▶ **Task brief**
Nothing is to be altered. Print each record in full.

*** Provided data ***

/-! ### Ranges of fields -/

/-- The configuration fields lie in the ranges of the table of 3.1. -/
structure ApConfig.InRange (c : ApConfig) : Prop where
  divider    : 1 ≤ c.divider ∧ c.divider ≤ 16
  timeout    : c.timeout ≤ 65535
  sources    : c.sources ≠ 0
  windowSize : 12 ≤ c.windowSize ∧ c.windowSize ≤ 24

/-- The arguments of a change lie in the ranges of R179. -/
def ApChange.InRange : ApChange → Prop
  | .setSources m   => m ≠ 0
  | .setStall _ t _ => t ≤ 65535
  | .setDivider k   => 1 ≤ k ∧ k ≤ 16
  | .moveWindow _ | .setPick _ _ | .detach => True

/-- A change entry lies in the ranges of R144. -/
structure Change.InRange (e : Change) : Prop where
  seq    : 1 ≤ e.seq ∧ e.seq ≤ 65535
  expiry : e.expiry ≤ 255
  args   : ∀ a x, e.op = .aperture a x → ApChange.InRange x

/-- An aperture record: its configuration is in range, its divider count is below the largest divider,
and while it is ON below its own (R90). -/
structure Aperture.InRange (x : Aperture) : Prop where
  config : ∀ c, x.config = some c → c.InRange
  count  : ∀ c, x.config = some c → x.state ≠ .off → x.count < c.divider
  most   : x.count < 16

/-- The frame and jobs count of a slot record (table of 1.1). -/
structure Slot.InRange (x : Slot) : Prop where
  frame : ∀ n, x.frame = some n → 1 ≤ n ∧ n ≤ 0xFFFFFFFF
  jobs  : x.jobs ≤ 4

/-- A job record (R116), with the destination inside the address space (R119); the largest slot size is
2^24 bytes. -/
structure Job.InRange (j : Job) : Prop where
  id        : 1 ≤ j.id ∧ j.id ≤ 255
  frame     : 1 ≤ j.frame ∧ j.frame ≤ 0xFFFFFFFF
  dest      : j.dest.toNat % 8 = 0 ∧ j.dest.toNat + j.length ≤ 2 ^ 32
  length    : j.length % 8 = 0 ∧ 8 ≤ j.length ∧ j.length ≤ 2 ^ 24
  doneBytes : j.doneBytes % 8 = 0 ∧ j.doneBytes ≤ j.length

/-- The slot size and frame counter of a ring record (table of 1.2); "While a ring is ON, its pool is at
least 2" (R10). -/
structure Ring.InRange (r : Ring) : Prop where
  slotSize     : ∀ e, r.slotSize = some e → 12 ≤ e ∧ e ≤ 24
  frameCounter : r.frameCounter ≤ 0xFFFFFFFF
  pool         : r.on = true → 2 ≤ r.pool

/-- A schedule record (R96). -/
structure Schedule.InRange (x : Schedule) : Prop where
  delay      : x.delay ≤ 255
  burst      : x.burst ≤ 64
  gap        : x.gap ≤ 255
  bursts     : x.bursts ≤ 255
  remaining  : x.remaining ≤ 255
  burstsDone : x.burstsDone ≤ 255

/-- The jobs of the copy queue, the ACTIVE one first (R117). -/
def CopyEngine.jobs (c : CopyEngine) : List Job := c.active.toList.map (·.job) ++ c.queued

/-- These fields lie in the ranges the spec gives them: the capacities of the three queues (R117, R145,
R162), the counters that wrap (R11, R118, R145), the share counter and setting (R133), the timebase
(R93), the timers (R39, R45), the staging buffer (R116), and the fields that `Slot.InRange` (1.1),
`Ring.InRange` (1.2), `Aperture.InRange` (3.1), `Schedule.InRange` (R96), `Job.InRange` (R116) and
`Change.InRange` (R144) hold. A slot counts no more jobs than name it (R4). The consumers and pool of
a ring are in `State.RingsCounted`, its lists in `State.Placed`, notes and the response in
`State.RecordsInRange`. -/
structure State.InRange (s : State) : Prop where
  slots      : ∀ sl, (s.slot sl).InRange
  rings      : ∀ r, (s.ring r).InRange
  apertures  : ∀ a, (s.ap a).InRange
  schedules  : ∀ r, (s.sched r).InRange
  entries    : ∀ e ∈ s.changes.entries, e.InRange
  changes    : s.changes.entries.length ≤ 12
  nextSeq    : 1 ≤ s.changes.nextSeq ∧ s.changes.nextSeq ≤ 65535
  jobs       : ∀ j ∈ s.copy.jobs, j.InRange
  jobCount   : s.copy.count ≤ 4
  counted    : ∀ sl, (s.slot sl).jobs ≤ (s.copy.jobs.filter fun j => decide (j.slot = sl)).length
  nextId     : 1 ≤ s.copy.nextId ∧ s.copy.nextId ≤ 255
  staging    : s.copy.staging.length ≤ 16
  shareCount : s.arbiter.shareCount ≤ 15
  share      : s.arbiter.share ≤ 15
  notes      : s.notes.queue.length ≤ 32
  divisor    : 1 ≤ s.lines.divisor ∧ s.lines.divisor ≤ 1024
  periods    : s.lines.periods < s.lines.divisor
  stallTimer : ∀ t a b n, s.steering.phase = .stalled t a b (some n) → n ≤ 65535
  lockTimer  : ∀ o src n, s.steering.lock = .opened o src (some n) → n ≤ 64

*** End of Provided data ***

▶ **Exercise solution**
/-! ### Ranges of fields -/

/-- The configuration fields lie in the ranges of the table of 3.1. -/
structure ApConfig.InRange (c : ApConfig) : Prop where
  divider    : 1 ≤ c.divider ∧ c.divider ≤ 16
  timeout    : c.timeout ≤ 65535
  sources    : c.sources ≠ 0
  windowSize : 12 ≤ c.windowSize ∧ c.windowSize ≤ 24

/-- The arguments of a change lie in the ranges of R179. -/
def ApChange.InRange : ApChange → Prop
  | .setSources m   => m ≠ 0
  | .setStall _ t _ => t ≤ 65535
  | .setDivider k   => 1 ≤ k ∧ k ≤ 16
  | .moveWindow _ | .setPick _ _ | .detach => True

/-- A change entry lies in the ranges of R144. -/
structure Change.InRange (e : Change) : Prop where
  seq    : 1 ≤ e.seq ∧ e.seq ≤ 65535
  expiry : e.expiry ≤ 255
  args   : ∀ a x, e.op = .aperture a x → ApChange.InRange x

/-- An aperture record: its configuration is in range, its divider count is below the largest divider,
and while it is ON below its own (R90). -/
structure Aperture.InRange (x : Aperture) : Prop where
  config : ∀ c, x.config = some c → c.InRange
  count  : ∀ c, x.config = some c → x.state ≠ .off → x.count < c.divider
  most   : x.count < 16

/-- The frame and jobs count of a slot record (table of 1.1). -/
structure Slot.InRange (x : Slot) : Prop where
  frame : ∀ n, x.frame = some n → 1 ≤ n ∧ n ≤ 0xFFFFFFFF
  jobs  : x.jobs ≤ 4

/-- A job record (R116), with the destination inside the address space (R119); the largest slot size is
2^24 bytes. -/
structure Job.InRange (j : Job) : Prop where
  id        : 1 ≤ j.id ∧ j.id ≤ 255
  frame     : 1 ≤ j.frame ∧ j.frame ≤ 0xFFFFFFFF
  dest      : j.dest.toNat % 8 = 0 ∧ j.dest.toNat + j.length ≤ 2 ^ 32
  length    : j.length % 8 = 0 ∧ 8 ≤ j.length ∧ j.length ≤ 2 ^ 24
  doneBytes : j.doneBytes % 8 = 0 ∧ j.doneBytes ≤ j.length

/-- The slot size and frame counter of a ring record (table of 1.2); "While a ring is ON, its pool is at
least 2" (R10). -/
structure Ring.InRange (r : Ring) : Prop where
  slotSize     : ∀ e, r.slotSize = some e → 12 ≤ e ∧ e ≤ 24
  frameCounter : r.frameCounter ≤ 0xFFFFFFFF
  pool         : r.on = true → 2 ≤ r.pool

/-- A schedule record (R96). -/
structure Schedule.InRange (x : Schedule) : Prop where
  delay      : x.delay ≤ 255
  burst      : x.burst ≤ 64
  gap        : x.gap ≤ 255
  bursts     : x.bursts ≤ 255
  remaining  : x.remaining ≤ 255
  burstsDone : x.burstsDone ≤ 255

/-- The jobs of the copy queue, the ACTIVE one first (R117). -/
def CopyEngine.jobs (c : CopyEngine) : List Job := c.active.toList.map (·.job) ++ c.queued

/-- These fields lie in the ranges the spec gives them: the capacities of the three queues (R117, R145,
R162), the counters that wrap (R11, R118, R145), the share counter and setting (R133), the timebase
(R93), the timers (R39, R45), the staging buffer (R116), and the fields that `Slot.InRange` (1.1),
`Ring.InRange` (1.2), `Aperture.InRange` (3.1), `Schedule.InRange` (R96), `Job.InRange` (R116) and
`Change.InRange` (R144) hold. A slot counts no more jobs than name it (R4). The consumers and pool of
a ring are in `State.RingsCounted`, its lists in `State.Placed`, notes and the response in
`State.RecordsInRange`. -/
structure State.InRange (s : State) : Prop where
  slots      : ∀ sl, (s.slot sl).InRange
  rings      : ∀ r, (s.ring r).InRange
  apertures  : ∀ a, (s.ap a).InRange
  schedules  : ∀ r, (s.sched r).InRange
  entries    : ∀ e ∈ s.changes.entries, e.InRange
  changes    : s.changes.entries.length ≤ 12
  nextSeq    : 1 ≤ s.changes.nextSeq ∧ s.changes.nextSeq ≤ 65535
  jobs       : ∀ j ∈ s.copy.jobs, j.InRange
  jobCount   : s.copy.count ≤ 4
  counted    : ∀ sl, (s.slot sl).jobs ≤ (s.copy.jobs.filter fun j => decide (j.slot = sl)).length
  nextId     : 1 ≤ s.copy.nextId ∧ s.copy.nextId ≤ 255
  staging    : s.copy.staging.length ≤ 16
  shareCount : s.arbiter.shareCount ≤ 15
  share      : s.arbiter.share ≤ 15
  notes      : s.notes.queue.length ≤ 32
  divisor    : 1 ≤ s.lines.divisor ∧ s.lines.divisor ≤ 1024
  periods    : s.lines.periods < s.lines.divisor
  stallTimer : ∀ t a b n, s.steering.phase = .stalled t a b (some n) → n ≤ 65535
  lockTimer  : ∀ o src n, s.steering.lock = .opened o src (some n) → n ≤ 64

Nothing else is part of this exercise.